# How to Take Derivative of Multivariate Normal Density

matrixnormal distributionself-study

Say I have multivariate normal $N(\mu, \Sigma)$ density. I want to get the second (partial) derivative w.r.t. $\mu$. Not sure how to take derivative of a matrix.

Wiki says take the derivative element by element inside the matrix.

I am working with Laplace approximation
$$\log{P}_{N}(\theta)=\log {P}_{N}-\frac{1}{2}{(\theta-\hat{\theta})}^{T}{\Sigma}^{-1}(\theta-\hat{\theta}) \>.$$
The mode is $\hat\theta=\mu$.

I was given $${\Sigma}^{-1}=-\frac{{{\partial }^{2}}}{\partial {{\theta }^{2}}}\log p(\hat{\theta }|y),$$ how did this come about?

What I have done:
$$\log P(\theta|y) = -\frac{k}{2} \log 2 \pi – \frac{1}{2} \log \left| \Sigma \right| – \frac{1}{2} {(\theta-\hat \theta)}^{T}{\Sigma}^{-1}(\theta-\hat\theta)$$

So, I take derivative w.r.t to $\theta$, first off, there is a transpose, secondly, it is a matrix.
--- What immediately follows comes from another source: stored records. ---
section
/-! The polarity swap as a simulation: a state and the same state of the other polarity, with EV_DIR free, stay so over
every edge, and a pulse has the opposite direction (41_decoder.md R119). -/

namespace Sys2Proof.Machine

/-! ### The other polarity -/

/-- The parameters with the other polarity (00_scope.md R8). -/
def swapPolarity (p : Params) : Params := { p with dtHighOnCw := !p.dtHighOnCw }

/-- The state of the other polarity, with EV_DIR holding `d`. -/
def State.swapped (s : State) (d : Bit) : State := { s with params := swapPolarity s.params, evDir := d }

@[simp] theorem State.swapped_ports (s : State) (d : Bit) : (s.swapped d).ports = s.ports := rfl

/-- The other direction (30_encoding.md R76). -/
def Direction.opposite : Direction → Direction
  | .cw => .ccw
  | .ccw => .cw

theorem opposite_bit (d : Direction) : d.opposite.bit = ~~~d.bit := by cases d <;> decide

theorem cwSig_swapPolarity (p : Params) : cwSig (swapPolarity p) = ccwSig p := by
  cases h : p.dtHighOnCw <;> simp [cwSig, ccwSig, swapPolarity, h]

theorem ccwSig_swapPolarity (p : Params) : ccwSig (swapPolarity p) = cwSig p := by
  cases h : p.dtHighOnCw <;> simp [cwSig, ccwSig, swapPolarity, h]

theorem classify_swapPolarity (p : Params) (c : CodeByte) :
    classify (swapPolarity p) c = (classify p c).map Direction.opposite := by
  have hne := cwSig_ne_ccwSig p
  unfold classify
  rw [cwSig_swapPolarity, ccwSig_swapPolarity]
  split_ifs with hccw hcw hcw
  · exact absurd (hcw.symm.trans hccw) hne
  all_goals rfl

/-! ### The parts of an edge -/

/-- Two states of an edge with and without the swap: the same but for the polarity and EV_DIR, and at a pulse EV_DIR is
inverted. -/
def SwapRelated (t t' : State) : Prop := ∃ d, t' = t.swapped d ∧ (t.evValid = 1#1 → d = ~~~t.evDir)

theorem speedWindow_swapped (now : Nat) (s : State) (d : Bit) :
    speedWindow now (s.swapped d) = (speedWindow now s).swapped d := by
  rcases speedWindow_cases now s with ⟨hle, hw⟩ | ⟨hlt, hw⟩ <;> rw [hw]
  · exact if_pos hle
  · exact if_neg (Nat.not_le.2 hlt)

theorem decodeSample_swapped (smp : Sample) (s : State) (d : Bit) :
    decodeSample smp (s.swapped d) =
      ((decodeSample smp s).1.map Direction.opposite, (decodeSample smp s).2.swapped d) := by
  rcases decodeSample_cases smp s with ⟨hl, hd⟩ | ⟨hl, hd⟩ <;> rw [hd]
  · exact if_pos hl
  · rw [← classify_swapPolarity]
    exact if_neg (hl ▸ by decide)

theorem update_swapped (smp : Sample) (now : Nat) (s : State) (d : Bit) :
    SwapRelated (update smp now s) (update smp now (s.swapped d)) := by
  unfold update
  rw [speedWindow_swapped, decodeSample_swapped]
  rcases decodeSample smp (speedWindow now s) with ⟨_ | dir, s1⟩
  · exact ⟨d, rfl, fun h => absurd h (by simp [stepEvent])⟩
  · exact ⟨dir.opposite.bit, rfl, fun _ => opposite_bit dir⟩

theorem pollEdge_swapped (s : State) (d : Bit) : SwapRelated (pollEdge s) (pollEdge (s.swapped d)) := by
  by_cases hu : s.ports.cmdUpd = 1#1
  · rw [pollEdge_of_poll hu, pollEdge_of_poll (s := s.swapped d) hu]
    exact update_swapped s.sampleIn s.nowIn (s.shiftSync s.capturedPins) d
  · rw [pollEdge_of_idle hu, pollEdge_of_idle (s := s.swapped d) hu]
    exact ⟨d, rfl, fun h => absurd h (by simp)⟩

theorem writeCfg_swapped (a : CfgAddr) (v : CfgWord) (s : State) (d : Bit) :
    writeCfg a v (s.swapped d) = (writeCfg a v s).swapped d := by
  unfold writeCfg
  split_ifs <;> rfl

theorem SwapRelated.writeCfg {t t' : State} (h : SwapRelated t t') (a : CfgAddr) (v : CfgWord) :
    SwapRelated (writeCfg a v t) (writeCfg a v t') := by
  obtain ⟨d, rfl, hdir⟩ := h
  refine ⟨d, writeCfg_swapped a v t d, ?_⟩
  obtain ⟨iv, c, hw⟩ := writeCfg_frame a v t
  rw [hw]
  exact hdir

theorem SwapRelated.nextInputs {t t' : State} (h : SwapRelated t t') : SwapRelated t.nextInputs t'.nextInputs := by
  obtain ⟨d, rfl, hdir⟩ := h
  exact ⟨d, rfl, hdir⟩

theorem resetRegs_swapped (s : State) (d : Bit) : SwapRelated (resetRegs s) (resetRegs (s.swapped d)) :=
  ⟨0#1, rfl, fun h => absurd h (by simp)⟩

theorem afterEdge_swapped (s : State) (d : Bit) : SwapRelated (afterEdge s) (afterEdge (s.swapped d)) := by
  unfold afterEdge
  rw [afterCommand_decode_cmd20, afterCommand_decode_cmd20, State.swapped_ports]
  split_ifs
  · exact (resetRegs_swapped s d).nextInputs
  · exact ((pollEdge_swapped s d).writeCfg _ _).nextInputs
  · exact (pollEdge_swapped s d).nextInputs

theorem step_swapped {s t : State} (h : step s = .next t) (d : Bit) :
    ∃ t', step (s.swapped d) = .next t' ∧ SwapRelated t t' := by
  rw [step_eq_completeEdge] at h
  obtain ⟨hok, rfl⟩ := completeEdge_next h
  exact ⟨_, step_of_ok (s := s.swapped d) hok, afterEdge_swapped s d⟩

/-! ### Runs -/

theorem drive_of_step {p : Ports} {s t : State} (h : step (s.withPorts p) = .next t) (ps : List Ports) :
    drive (p :: ps) s = drive ps t := by
  simp only [drive, h]

theorem observe_of_step {p : Ports} {ps : List Ports} {s t : State} {os : List Outputs}
    (h : step (s.withPorts p) = .next t) (hos : observe ps t = .next os) :
    observe (p :: ps) s = .next ((t.withPorts p).outputs :: os) := by
  simp only [observe, h, hos]

theorem drive_swapped (ps : List Ports) : ∀ {s t : State} (d : Bit), drive ps s = .next t →
    ∃ e, drive ps (s.swapped d) = .next (t.swapped e) := by
  induction ps with
  | nil =>
    intro s t d hd
    cases hd
    exact ⟨d, rfl⟩
  | cons p ps ih =>
    intro s t d hd
    obtain ⟨u, hu, ht⟩ := drive_cons hd
    obtain ⟨_, hu', e, rfl, -⟩ := step_swapped hu d
    rw [drive_of_step (p := p) (s := s.swapped d) hu']
    exact ih e ht

/-- What the swap does to the outputs: at a pulse the direction is inverted, all else is the same (41_decoder.md
R119). -/
def SwappedOutputs (o o' : Outputs) : Prop :=
  o'.stepPulse = o.stepPulse ∧ o'.stepSpeed = o.stepSpeed ∧ o'.padPullupEn = o.padPullupEn ∧ o'.rdData = o.rdData ∧
    (o.stepPulse = 1#1 → o'.stepDir = ~~~o.stepDir)

theorem SwapRelated.outputs {t t' : State} (h : SwapRelated t t') (p : Ports) :
    SwappedOutputs (t.withPorts p).outputs (t'.withPorts p).outputs := by
  obtain ⟨d, rfl, hdir⟩ := h
  exact ⟨rfl, rfl, rfl, rfl, hdir⟩

theorem observe_swapped (ps : List Ports) : ∀ {s : State} {os : List Outputs} (d : Bit), observe ps s = .next os →
    ∃ os', observe ps (s.swapped d) = .next os' ∧ List.Forall₂ SwappedOutputs os os' := by
  induction ps with
  | nil =>
    intro s os d ho
    cases ho
    exact ⟨[], rfl, .nil⟩
  | cons p ps ih =>
    intro s os d ho
    obtain ⟨t, os, ht, hos, rfl⟩ := observe_cons ho
    obtain ⟨t', ht', hrel⟩ := step_swapped ht d
    have houtputs := hrel.outputs p
    obtain ⟨e, rfl, -⟩ := hrel
    obtain ⟨os', hos', hall⟩ := ih e hos
    exact ⟨_, observe_of_step (s := s.swapped d) ht' hos', .cons houtputs hall⟩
So, I am stuck.

Note: If my professor comes across this, I am referring to the lecture.

In chapter 2 of the Matrix Cookbook there is a nice review of matrix calculus stuff that gives a lot of useful identities that help with problems one would encounter doing probability and statistics, including rules to help differentiate the multivariate Gaussian likelihood.

If you have a random vector ${\boldsymbol y}$ that is multivariate normal with mean vector ${\boldsymbol \mu}$ and covariance matrix ${\boldsymbol \Sigma}$, then use equation (86) in the matrix cookbook to find that the gradient of the log likelihood ${\bf L}$ with respect to ${\boldsymbol \mu}$ is

\begin{align} \frac{ \partial {\bf L} }{ \partial {\boldsymbol \mu}} &= -\frac{1}{2} \left( \frac{\partial \left( {\boldsymbol y} - {\boldsymbol \mu} \right)' {\boldsymbol \Sigma}^{-1} \left( {\boldsymbol y} - {\boldsymbol \mu}\right) }{\partial {\boldsymbol \mu}} \right) \nonumber \\ &= -\frac{1}{2} \left( -2 {\boldsymbol \Sigma}^{-1} \left( {\boldsymbol y} - {\boldsymbol \mu}\right) \right) \nonumber \\ &= {\boldsymbol \Sigma}^{-1} \left( {\boldsymbol y} - {\boldsymbol \mu} \right) \end{align}

I'll leave it to you to differentiate this again and find the answer to be $-{\boldsymbol \Sigma}^{-1}$.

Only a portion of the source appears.